• ASSIGNMENT
Only the lines from the one containing "none => .next" through the one containing "def State.GoesOn (s" should be printed, exactly as they appear below, with both ends included.

──────── TASK INPUT ────────

/-! ## Witnesses: rules, the whole machine, encodings, RAMs -/

theorem witness_BreakoutNeedsDisabledPorts :
    (Writable lab .steward 0x212002 1 2 ∧ SMap.wf lab.dict.objs = true ∧ selVal lab .steward 0x212001 < 64 ∧
      ∀ j, j < 4 → linkState lab (4 * selVal lab .steward 0x212001 + j) = lsDisabled) ∧
    (let s := chosen [(0x212001, 63)] [] (withObjs [(0x212007, 255, lsUp)] lab)
     Writable s .steward 0x212002 1 0 ∧ SMap.wf s.dict.objs = true ∧
       ∃ j, j < 4 ∧ linkState s (4 * selVal s .steward 0x212001 + j) ≠ lsDisabled) :=
  ⟨⟨writable_of _ _ _ _ _ (by decide +kernel), by decide +kernel⟩, writable_of _ _ _ _ _ (by decide +kernel),
    by decide +kernel, 3, by decide +kernel⟩

/-- Budgets of quadrant 3 for activity 7: the others' sum, and the greatest budget that fits. -/
def labBudget : State := chosen [(0x236001, 3), (0x236002, 7)] [] lab

def others (sub : Nat) : Nat :=
  (((List.range 8).filter (fun x => decide (1 ≤ x) && decide (x ≠ 7))).map (nextBudget labBudget (sub - 3) 3)).sum

def room (sub : Nat) : Nat := capacityOf (sub - 3) * (64 - cfg labBudget 0x236006) / 64 - others sub

theorem witness_BudgetsFitTheirResource :
    ([3, 4, 5].all (fun sub =>
      decide (room sub + 1 < 2 ^ 32) && writableB labBudget .steward (0x236000 + sub) 4 (room sub) &&
      writableB labBudget .steward (0x236000 + sub) 4 (room sub + 1) &&
      decide (selVal labBudget .steward 0x236001 = 3) && decide (selVal labBudget .steward 0x236002 = 7) &&
      decide (64 * (others sub + room sub) ≤ capacityOf (sub - 3) * (64 - cfg labBudget 0x236006)) &&
      decide (capacityOf (sub - 3) * (64 - cfg labBudget 0x236006) < 64 * (others sub + (room sub + 1)))) = true) ∧
    (clocked lab = true ∧ SMap.wf lab.dict.objs = true ∧
      let s := lab.onDict (fun d => { d with nextPeriod := [(budgetKey 0 3 7, 9)] })
      ∀ y ∈ s.dict.nextPeriod, y.1 = budgetKey 0 3 7 → y = (budgetKey 0 3 7, 9)) ∧
    Writable lab .steward 0x236006 1 32 :=
  ⟨by decide +kernel, ⟨by decide +kernel, by decide +kernel, by decide +kernel⟩, writable_of _ _ _ _ _ (by decide +kernel)⟩

/-- The lab with host 5's floor. -/
def labFloor (f : Nat) : State := lab.onHome (fun h => { h with floors := [(5, f)] })

theorem witness_FloorFollowsTheNewestEndedEntry :
    lab.home.floors.get? 5 = none ∧
    ((labFloor (2 ^ 32 - 1)).home.floors.get? 5 = some (2 ^ 32 - 1) ∧
      0 < (0 + 2 ^ 32 - (2 ^ 32 - 1)) % 2 ^ 32 ∧ (0 + 2 ^ 32 - (2 ^ 32 - 1)) % 2 ^ 32 < 2 ^ 31) ∧
    ((labFloor 1).home.floors.get? 5 = some 1 ∧ (2 ^ 31 + 2 ^ 32 - 1) % 2 ^ 32 = 2 ^ 31 - 1) ∧
    ((labFloor 0).home.floors.get? 5 = some 0 ∧ (0 + 2 ^ 32 - 0) % 2 ^ 32 = 0 ∧ 2 ^ 31 ≤ (2 ^ 31 + 2 ^ 32 - 0) % 2 ^ 32) ∧
    (6 : Nat) ≠ 5 := by decide +kernel

theorem witness_NoMessageActsWhileThePackageStops :
    (Instr.rdOwn 4 (hostMsg 0 [])).carried = some (4, (hostMsg 0 []).withOp opRdOwn) ∧
    (lab.onPower (fun p => { p with losing := some 3 })).power.losing.isSome = true ∧ halted.power.halted = true :=
  ⟨rfl, by decide +kernel⟩

theorem witness_SharedOperationsChangeOnlyTheirPart :
    SMap.wf lab.dict.objs = true ∧ (2 ^ 64 - 1 < 2 ^ 64) ∧ ((0x21200A : Nat) ≠ 0x210002 ∨ (4 : Nat) ≠ 0) := by decide +kernel

/-- A message whose fields are all at their greatest values: a write-back of a poisoned line. -/
def fullMsg : Msg :=
  { opcode := 0x06, tc := 7, poison := true, retry := true, ext := 4, peer := 2 ^ 16 - 1, composition := 127, tag := 2 ^ 16 - 1,
    line := 2 ^ 40 - 1, body := 2 ^ 160 - 1, data := [1, 2, 3, 2 ^ 256 - 1] }

/-- A slot 0 whose fields are all at their greatest values. -/
def fullSlot0 : Slot0 :=
  { seq := 4095, idle := true, load := 15, ackSeq := 4095, keyPhase := 1, cont := 7, attempt := 15, credits := 2 ^ 48 - 1,
    tag := 2 ^ 128 - 1, crc := 2 ^ 32 - 1 }

theorem witness_MessagesAndRecordsReadBack :
    fullMsg.wf = true ∧
    (fullSlot0.seq < 2 ^ 12 ∧ fullSlot0.load < 2 ^ 4 ∧ fullSlot0.ackSeq < 2 ^ 12 ∧ fullSlot0.keyPhase < 2 ∧ fullSlot0.cont < 2 ^ 3 ∧
      fullSlot0.attempt < 2 ^ 4 ∧ fullSlot0.credits < 2 ^ 48 ∧ fullSlot0.tag < 2 ^ 128 ∧ fullSlot0.crc < 2 ^ 32) ∧
    (let e : Extent := { base := 2 ^ 31 - 1, length := 2 ^ 31 - 1, state := 5, comp := 127, shared := true, owner := 1023, rights := 15, backing := 3, tileDesc := 255, stripeSet := 255, drainUs := 2 ^ 16 - 1, generation := 2 ^ 32 - 1 }
     e.base < 2 ^ 31 ∧ e.length < 2 ^ 31 ∧ e.state < 8 ∧ e.comp < 128 ∧ e.owner < 1024 ∧ e.rights < 16 ∧ e.backing < 4 ∧
       e.tileDesc < 256 ∧ e.stripeSet < 256 ∧ e.drainUs < 2 ^ 16 ∧ e.generation < 2 ^ 32) ∧
    (let r := rec3 6
     r.state < 16 ∧ r.comp < 128 ∧ r.owner < 1024 ∧ r.generation < 2 ^ 32 ∧ r.producer < 1024 ∧ r.consumer < 1024 ∧
       r.target < 4096 ∧ r.lastFunction < 16 ∧ r.lastHost < 1024 ∧ r.firstTile < 2 ^ 31 ∧ r.tiles < 2 ^ 32 ∧
       r.requestTag < 2 ^ 64 ∧ r.fillLines < 2 ^ 32 ∧ r.openedAt < 2 ^ 32 ∧ r.stateAt < 2 ^ 32 ∧ r.producerInfo < 2 ^ 128) ∧
    (let e : FEntry := { mode := 1, ptrs := [0, 5, 1022, 1023], comp := 127, seq := 2 ^ 32 - 1 }
     e.mode < 4 ∧ (e.mode = 2 → e.ptrs = []) ∧ e.ptrs.length ≤ 4 ∧ (∀ h ∈ e.ptrs, h < 1024) ∧ e.comp < 128 ∧ e.seq < 2 ^ 32) ∧
    (let e : LEntry := { state := 3, comp := 127, line := 2 ^ 40 - 1, word := 15, aop := 15, status := 15, cas := true, result := 2 ^ 64 - 1, stamp := 0 }
     e.state < 4 ∧ e.comp < 128 ∧ e.line < 2 ^ 40 ∧ e.word < 16 ∧ e.aop < 16 ∧ e.status < 16 ∧ e.result < 2 ^ 64) := by
  decide +kernel
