-- ==== Sys2Proof/Machine/Demux.lean ====
section
/-! DEFINITION. The demultiplexer: LINE_IRQ and the atomic steps of its pass (spec/43_demux.md). -/

namespace Sys2Proof.Machine

/-- The first bank of line `l` with index `from` or more, the banks given being those from index `b` on (R215). -/
def nextBankFrom (b : Nat) : List Bank → Nat → Nat → Option Nat
  | [], _, _ => none
  | k :: ks, l, low => if low ≤ b ∧ k.desc.line = l then some b else nextBankFrom (b + 1) ks l low

/-- The first bank of line `l` with index `low` or more, in ascending order (R215). -/
def nextBank (s : State) (l low : Nat) : Option Nat := nextBankFrom 0 s.banks l low

/-- `Snapshot(b)` (R211): one access; the shadow is read and not cleared. -/
def snapshot (s : State) (l b : Nat) : State :=
  let (st, s1) := regRead s b .intStatus
  let k := s1.bank b
  { s1 with pass := some ⟨l, b, (st ||| k.shadow) &&& k.en0⟩ }

/-- `Dispatch(b, i)` (R213). -/
def dispatch (s : State) (b i : Nat) : State :=
  s.emit (.dispatch (s.params.baseIrq + (s.bank b).desc.start + i) .demux)

/-- The line acknowledgement and the end of the pass (R210, R214). -/
def passEnd (s : State) (l : Nat) : State :=
  { s.emit (.lineAck l) |>.emit (.result (.lineIrq l) (resultWord (.lineIrq l) .ok false)) with pass := none }

/-- The pass goes on to the next bank of its line, or ends (R210). -/
def passVisit (s : State) (l low : Nat) : State :=
  match nextBank s l low with
  | some b => snapshot s l b
  | none => passEnd s l

/-- One atomic step of an active pass: dispatch the lowest set bit of the working word and clear it there (R212, R213),
or, the word being 0, visit the next bank. -/
def passStep (s : State) (p : Pass) : State :=
  if p.work ≠ 0 then
    { dispatch s p.bank (lsb p.work) with pass := some { p with work := p.work &&& ~~~bitAt (lsb p.work) } }
  else passVisit s p.line (p.bank + 1)

/-- LINE_IRQ (R210): the pass starts with its first atomic step; `advance` takes the others, with host commands between
them (assumption log 12). A line the platform does not have is an illegal encoding (30_encoding.md R113 (e)); the line
agent issues the command only while AWAKE and outside a pass (60_exceptions.md R275). -/
def execLineIrq (line : Nat) (s : State) : Answer :=
  if s.seq.isIdle then
    if line < s.params.numLines then
      admitBooted (.lineIrq line) s fun s =>
        match s.sleepState, s.pass with
        | .awake, none => .next { passVisit (s.start (.lineIrq line)) line 0 with seq := .idle }
        | _, _ => .refused .lineAgentDuty
    else .next (s.refuse .illegalCommand (.command (.lineIrq line)))
  else .refused .sequencerBusy

end Sys2Proof.Machine
end

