-- ==== Sys2Proof/Safety.lean ====
section
/-! DEFINITION. What the statements about the block are said with: when a command is admitted, what the pin environment
may do to a bank, the frame of a command, the invariant of the machine. -/

namespace Sys2Proof.Machine

/-- A host command is admitted: the sequencer is idle, with no both-edge machine running (10_state.md R52, R53; the
invariant below), and the block is booted and awake (60_exceptions.md R265, R285). -/
structure State.Ready (s : State) : Prop where
  idle   : s.seq = .idle
  noRun  : s.beRegs = none
  booted : s.booted = true
  awake  : s.sleepState = .awake

/-- `k'` is `k` but for what the pin environment may do while AWAKE or ASLEEP (60_exceptions.md R270): another pad level,
more status bits. -/
structure Bank.PinsOnly (k k' : Bank) : Prop where
  same : k' = { k with pad := k'.pad, intStatus := k'.intStatus }
  kept : k.intStatus &&& ~~~k'.intStatus = 0

/-- Nothing outside bank `b` changed but what the pin environment may do (10_state.md R33). -/
structure OthersKept (b : Nat) (s t : State) : Prop where
  length : t.banks.length = s.banks.length
  banks  : ∀ b', b' ≠ b → (s.bank b').PinsOnly (t.bank b')

/-- The frame of a command that stores nothing to memory: all of the state but the banks, the event history and the
model's own free values is as it was, memory byte by byte. -/
structure Frame (s t : State) : Prop where
  rest  : t = { s with banks := t.banks, choices := t.choices, events := t.events }
  bytes : ∀ a, Memory.read t.mem a = Memory.read s.mem a

/-- The next step is one of an active pass or a running replay, and leaves `rest` as the agenda: the agenda says to go on,
or is empty (assumption log 5). -/
def State.GoesOn (s : State) (rest : List Input) : Prop := s.agenda = .proceed :: rest ∨ (s.agenda = [] ∧ rest = [])

/-- The pin environment did nothing from `s` to `t`: every entry of the list it acts by that was used up is empty, and the
list itself was not used up (00_scope.md R12, assumption log 4). -/
def SteadyPins (s t : State) : Prop :=
  ∃ used, s.choices.pins = used ++ t.choices.pins ∧ (∀ p ∈ used, p = []) ∧ t.choices.pins ≠ []

/-- The events a command adds: logs of the both-edge machine of bank `b` (41_both_edge.md R166), then its result. -/
def EventsAdded (b : Nat) (s t : State) (result : Event) : Prop :=
  ∃ logs : List Event, t.events = s.events ++ logs ++ [result] ∧
    ∀ e ∈ logs, ∃ v1 v2, e = .convergenceBound b v1 v2

/-- The masks of a bank have no bit above `WIDTH[b]` (10_state.md R43 to R46). -/
structure Bank.MasksFit (k : Bank) : Prop where
  en0    : k.en0 &&& ~~~k.wmask = 0
  en1    : k.en1 &&& ~~~k.wmask = 0
  be     : k.be &&& ~~~k.wmask = 0
  shadow : k.shadow &&& ~~~k.wmask = 0

/-- The invariant of the machine. -/
structure Inv (s : State) : Prop where
  /-- between two steps no command is in progress (10_state.md R52) and no both-edge machine runs (R53) -/
  idle : s.seq = .idle
  noRun : s.beRegs = none
  /-- memory is in canonical form -/
  memory : Memory.wf s.mem = true
  /-- a booted block has a bank table that passed R6, and the mailbox the platform allocated (10_state.md R51) -/
  table : s.booted = true → tableOk s.params s.banks = true
  mailbox : s.booted = true → s.mailboxPresent = s.params.mailboxPresent
  /-- masks stay within the bank's pins (10_state.md R43 to R46) -/
  masks : ∀ k ∈ s.banks, k.MasksFit
  /-- `int_en` agrees with the active set while AWAKE (10_state.md R48) -/
  enables : s.booted = true → s.sleepState = .awake → ∀ k ∈ s.banks, k.intEn &&& k.wmask = k.en0
  /-- only a booted block sleeps, and neither a pass nor a replay runs while it sleeps (60_exceptions.md R265 (c)) -/
  asleep : s.sleepState = .asleep → s.booted = true ∧ s.pass = none ∧ s.replayRun = none
  /-- a pass is on a bank of its line, and dispatches only pins of that bank (43_demux.md R211) -/
  pass : ∀ p, s.pass = some p → p.bank < s.banks.length ∧ (s.bank p.bank).desc.line = p.line ∧
    p.work &&& ~~~(s.bank p.bank).wmask = 0
  /-- a replay runs only when one is pending, on one of the two groups, within the fired list unless it has faulted -/
  replay : ∀ c, s.replayRun = some c → s.replayPending = true ∧ c.group < 2 ∧ c.index ≤ c.count ∧
    (s.fault = none → c.count ≤ s.params.firedCap)
  /-- a replay is pending only with a mailbox (44_sleep_wake.md R240) -/
  pending : s.replayPending = true → s.mailboxPresent = true ∧ s.booted = true
  /-- the `refused` mark and the record of refusals agree (60_exceptions.md R264) -/
  marks : s.refused = true ↔ s.refusals ≠ []

/-- The set bits of a word, ascending: the order of dispatch (43_demux.md R212). -/
def setBits (w : Word) : List Nat := (List.range 32).filter fun i => w.getLsbD i

/-- Register word `v` of bank `k` after an option group (40_pin_config.md R131, R135, R136): as it was when the group is
absent, else written back as read with the pin's bit set to the group's value, `d` standing in the reserved bits of the
read (10_state.md R32). -/
def regrouped (k : Bank) (off : Nat) (v d : Word) : Option Bool → Word
  | none => v
  | some x => withBit ((v &&& k.wmask) ||| (d &&& ~~~k.wmask)) (bitAt off) x

/-- The value of a field of the mailbox. -/
def State.field (s : State) (a n : Nat) : Nat := Memory.readField s.params.mbByteOrder s.mem a n

/-- The event of a fired entry that holds pin `p` (44_sleep_wake.md R238). -/
def firedEvent (s : State) (p : Nat) : Event :=
  if ∃ k ∈ s.banks, k.desc.start ≤ p ∧ p ≤ k.desc.last then .dispatch (s.params.baseIrq + p) .replay
  else .logOutOfRange p

/-! ### Which commands may change what -/

end Sys2Proof.Machine

namespace Sys2Proof

/-- Commands with a trigger group: SET_TYPE, and CONFIGURE with TRIG_P. -/
def Instr.hasTrigger : Instr → Bool
  | .setType _ _ => true
  | .configure _ o => o.trig.isSome
  | _ => false

/-- Commands with the body of MASK or UNMASK. -/
def Instr.hasEnable : Instr → Bool
  | .mask _ => true
  | .unmask _ => true
  | .configure _ o => o.int.isSome
  | _ => false

/-- Commands that may run ClearDetect (42_irq_facade.md R185): ACK, and the body of UNMASK. -/
def Instr.hasClear : Instr → Bool
  | .ack _ => true
  | .unmask _ => true
  | .configure _ o => o.int == some true
  | _ => false

/-- Commands with the body of SET_WAKE. -/
def Instr.hasWake : Instr → Bool
  | .setWake _ _ => true
  | .configure _ o => o.wake.isSome
  | _ => false

/-- Commands with an output-level group. -/
def Instr.hasOutput : Instr → Bool
  | .write _ _ => true
  | .configure _ o => o.out.isSome
  | _ => false

/-- Commands with a direction group. -/
def Instr.hasDirection : Instr → Bool
  | .configure _ o => o.dir.isSome
  | _ => false

/-- Commands with an ownership group. -/
def Instr.hasOwner : Instr → Bool
  | .configure _ o => o.own.isSome
  | _ => false

/-- Pin and interrupt commands: those whose number may be in no bank (60_exceptions.md R260). -/
def Instr.takesPin : Instr → Bool
  | .configure _ _ => true
  | .read _ => true
  | .write _ _ => true
  | .mask _ => true
  | .unmask _ => true
  | .ack _ => true
  | .setType _ _ => true
  | .setWake _ _ => true
  | _ => false

/-- The two commands of the sleep handoff. -/
def Instr.isSleep : Instr → Bool
  | .enterSleep _ => true
  | .exitSleep => true
  | _ => false

end Sys2Proof

namespace Sys2Proof.Machine

/-! ### Ownership -/

/-- A bank without its `owner` register: what a command may depend on (10_state.md R42). -/
def Bank.ownerless (k : Bank) : Bank := { k with owner := 0 }

/-- A state without the `owner` registers. -/
def State.ownerless (s : State) : State := { s with banks := s.banks.map Bank.ownerless }

/-- Two answers that differ at most in the `owner` registers. -/
def sameButOwner : Answer → Answer → Prop
  | .next t1, .next t2 => t1.ownerless = t2.ownerless
  | .fault f1, .fault f2 => f1 = f2
  | .refused r1, .refused r2 => r1 = r2
  | _, _ => False

end Sys2Proof.Machine
end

────────

• ANSWER SPACE
        | .awake, none => .next { passVisit (s.start (.lineIrq line)) line 0 with seq := .idle }
        | _, _ => .refused .lineAgentDuty
    else .next (s.refuse .illegalCommand (.command (.lineIrq line)))
  else .refused .sequencerBusy

end Sys2Proof.Machine
end

-- ==== Sys2Proof/Safety.lean ====
section
/-! DEFINITION. What the statements about the block are said with: when a command is admitted, what the pin environment
may do to a bank, the frame of a command, the invariant of the machine. -/

namespace Sys2Proof.Machine

/-- A host command is admitted: the sequencer is idle, with no both-edge machine running (10_state.md R52, R53; the
invariant below), and the block is booted and awake (60_exceptions.md R265, R285). -/
structure State.Ready (s : State) : Prop where
  idle   : s.seq = .idle
  noRun  : s.beRegs = none
  booted : s.booted = true
  awake  : s.sleepState = .awake

/-- `k'` is `k` but for what the pin environment may do while AWAKE or ASLEEP (60_exceptions.md R270): another pad level,
more status bits. -/
structure Bank.PinsOnly (k k' : Bank) : Prop where
  same : k' = { k with pad := k'.pad, intStatus := k'.intStatus }
  kept : k.intStatus &&& ~~~k'.intStatus = 0

/-- Nothing outside bank `b` changed but what the pin environment may do (10_state.md R33). -/
structure OthersKept (b : Nat) (s t : State) : Prop where
  length : t.banks.length = s.banks.length
  banks  : ∀ b', b' ≠ b → (s.bank b').PinsOnly (t.bank b')

/-- The frame of a command that stores nothing to memory: all of the state but the banks, the event history and the
model's own free values is as it was, memory byte by byte. -/
structure Frame (s t : State) : Prop where
  rest  : t = { s with banks := t.banks, choices := t.choices, events := t.events }
  bytes : ∀ a, Memory.read t.mem a = Memory.read s.mem a

/-- The next step is one of an active pass or a running replay, and leaves `rest` as the agenda: the agenda says to go on,
or is empty (assumption log 5). -/
def State.GoesOn (s : State) (rest : List Input) : Prop := s.agenda = .proceed :: rest ∨ (s.agenda = [] ∧ rest = [])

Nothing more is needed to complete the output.